Балерина изогнулась в танце и вскинула руки. Из бетонной плиты торчал длинный арматурный стержень — это была нога танцовщицы. Вторую ногу она, слегка выгнув, отвела в сторону, оттянула носком вниз башмачок — острый кусок железа. Балетной юбочкой служило колесо вагонетки, а туловищем — укрепленный на тонком патрубке мотоциклетный бак с приваренными к нему двумя чашками школьных электрических звонков. Трубчатые руки с гибкими пальцами из арматурной проволоки балерина в волнистом изгибе вскинула над головой… Хотя головы не было. Вернее, не было лица. На длинной шее держалось железное кольцо с обломком шестеренки сверху — не то гребешок, не то маленькая корона. Глаза, губы — все это зритель мог вообразить сам. Да и не в них было дело. Секрет крылся в движении. Скульптор наделил железное создание такой живостью, что металл совершенно потерял природную тяжесть. Еще секунда — и балерина бабочкой взлетит над бетонной глыбой, над подорожниками и клевером. Недаром в них так нетерпеливо стрекочут кузнечики.

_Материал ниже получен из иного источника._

-- ==== Sys2Proof/Tests/Slice0.lean ====
section
/-! SUPPORT. Tests. Expected results come from spec/: the decode words are written out bit by bit from 30_encoding.md
R115, the one-step tests are vectors of 95_test_vectors.md (named in each comment). The last part shows, for each
obligation with hypotheses, that something meets them. -/

open Sys2Proof Sys2Proof.Machine

namespace Sys2Proof.Tests

/-! ## WellFormed: one ill-formed term for each check (30_encoding.md R116) -/

theorem test_wf_add : ¬ (Instr.add .r0 .r1 1).WellFormed := by decide
theorem test_wf_sub : ¬ (Instr.sub .r0 .r1 1).WellFormed := by decide
theorem test_wf_mul : ¬ (Instr.mul .r0 .lr 1).WellFormed := by decide
theorem test_wf_muls : ¬ (Instr.muls .r0 .lr 1).WellFormed := by decide
theorem test_wf_div : ¬ (Instr.div .pc .r1 1).WellFormed := by decide
theorem test_wf_divs : ¬ (Instr.divs .pc .r1 1).WellFormed := by decide
theorem test_wf_asgn : ¬ (Instr.asgn .r1 .r0 1).WellFormed := by decide
theorem test_wf_shft : ¬ (Instr.shft .r1 .r0 1).WellFormed := by decide
theorem test_wf_and : ¬ (Instr.bitAnd .r1 .r0 1).WellFormed := by decide
theorem test_wf_or : ¬ (Instr.bitOr .r1 .r0 1).WellFormed := by decide
theorem test_wf_xor : ¬ (Instr.bitXor .r1 .r0 1).WellFormed := by decide
theorem test_wf_cbx : ¬ (Instr.cbx false .al true 0).WellFormed := by decide
theorem test_wf_pop : ¬ (Instr.pop 0).WellFormed := by decide
theorem test_wf_push : ¬ (Instr.push 0).WellFormed := by decide

/-! ## Decode: for every constructor a word written out from its pattern (30_encoding.md R115) -/

theorem test_decode_nop : decode 0b0000000000000000 = .ok .nop := by decide
theorem test_decode_arithmetic :
    decode 0b0001010100000011 = .ok (.add .r1 .r1 3) ∧ decode 0b0010011000000000 = .ok (.sub .r1 .lr 0) ∧
    decode 0b0011000001111111 = .ok (.mul .r0 .r0 127) ∧ decode 0b0011111111000000 = .ok (.muls .pc .pc 64) ∧
    decode 0b0100010000000000 = .ok (.div .r1 .r0 0) ∧ decode 0b0100101011111110 = .ok (.divs .lr .lr 126) := by decide
theorem test_decode_assign_shift_bitwise :
    decode 0b0101101100000000 = .ok (.asgn .lr .pc 0) ∧ decode 0b0110010100011111 = .ok (.shft .r1 .r1 31) ∧
    decode 0b0111101000000101 = .ok (.bitAnd .lr .lr 5) ∧ decode 0b0111111101001111 = .ok (.bitOr .pc .pc 15) ∧
    decode 0b0111010010000000 = .ok (.bitXor .r1 .r0 0) ∧ decode 0b0111010011000000 = .ok (.bitNot .r1 .r0) := by decide
theorem test_decode_cbx :
    decode 0b1000101001111111 = .ok (.cbx true .z false 127) ∧ decode 0b1000001111111101 = .ok (.cbx false .z true 253) ∧
    decode 0b1000010010000000 = .ok (.cbx false .ov false 128) ∧ decode 0b1000100000000101 = .ok (.cbx true .al false 5) :=
  by decide
theorem test_decode_load_store_stack :
    decode 0b1001000101111111 = .ok (.ld .r0 .r1 127) ∧ decode 0b1001010010000000 = .ok (.st .r1 .r0 0) ∧
    decode 0b1010000000001000 = .ok (.pop 8) ∧ decode 0b1010010000000011 = .ok (.push 3) ∧
    decode 0b1010100000000001 = .ok (.spget .r1) ∧ decode 0b1010110000000011 = .ok (.spset .pc) := by decide
theorem test_decode_sig :
    decode 0b1011000000000000 = .ok .sigQuery ∧ decode 0b1011000100000000 = .ok .sigUsable ∧
    decode 0b1011001000000000 = .ok .sigRelinquish ∧ decode 0b1011001100001000 = .ok (.sigRead 8) ∧
    decode 0b1011010011111111 = .ok (.sigWrite 255) := by decide

/-- The words V-DE-1, 4, 11, 14, 17, 20 to 22 and those of the reserved vectors are `Invalid`, each for its reason. -/
theorem test_decode_invalid :
    decode 0x0FFF = .error .reservedField ∧ decode 0x1E01 = .error .literalInRegisterForm ∧
    decode 0x3401 = .error .literalInRegisterForm ∧ decode 0x6020 = .error .reservedField ∧
    decode 0x6401 = .error .literalInRegisterForm ∧ decode 0x7010 = .error .reservedField ∧
    decode 0x70CF = .error .literalInRegisterForm ∧ decode 0x8100 = .error .reservedCondition ∧
    decode 0x8700 = .error .reservedCondition ∧ decode 0xA000 = .error .reservedStackArgument ∧
    decode 0xA411 = .error .reservedField ∧ decode 0xA80F = .error .reservedStackArgument ∧
    decode 0xAC04 = .error .reservedStackArgument ∧ decode 0xB001 = .error .reservedSignal ∧
    decode 0xBF00 = .error .reservedSignal ∧ decode 0xD123 = .error .unassignedType ∧
    decode 0xFFFF = .error .unassignedType := by decide

/-- The decoder on bytes, little-endian, gives back the rest, and refuses half a word. -/
theorem test_decode_bytes :
    decodeBytes [0x20, 0x10, 0xFF] = .ok (.add .r0 .r0 0x20, [0xFF]) ∧ decodeBytes [0x20] = .error .truncated ∧
    decodeTableWord 16 0x1020 = some (.add .r0 .r0 0x20) ∧ decodeTableWord 16 0xB500 = none := by decide

/-! ## One step: vectors of 95_test_vectors.md -/

/-- The state the CPU step of a vector sees once the word is fetched, with the given port 1. -/
def base (p : Port) : State :=
  { State.created [] [] with
    pc := 0x0102, memCapacity := 0x200, allocated := true, ports := [(1, p)], devices := [(0, ⟨some 1, 16⟩)] }

/-- Port 1 of the vectors, connected. -/
def port (owner : Option Side) (busy exhausted : Bool) (data : List Byte) (rpos : Nat) : Port :=
  ⟨some 0, owner, busy, exhausted, data, rpos, 16⟩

— С ума сойти… — вполголоса сказал Артем.

Володя молчал рядом, нервно расчесывая пальцами бородку…

Неподалеку вел опасную игру с быком матадор. Почти такой же гибкий, как балерина, он сильно выгнулся назад и махнул плащом из листов кровельного железа. Он пропустил в смертельной близости от себя рогатое страшилище с корпусом из железной бочки и ребристых батарей отопления. Безоглядная ярость монстра вызывала живую жуть. Но матадор был неуязвим в своей изящной и насмешливой беспечности…

Потом Артем увидел еще одного монстра. Добродушного. Склепанный из всякого металлолома, Горыныч улыбчиво разевал зубастую пасть, похожую на капкан для мамонта. Глаза этого трехметрового чудища были сделаны из белых эмалированных кастрюль с пробитыми дырами зрачков. Вокруг кастрюль наивно растопыривались ресницы из рельсовых костылей…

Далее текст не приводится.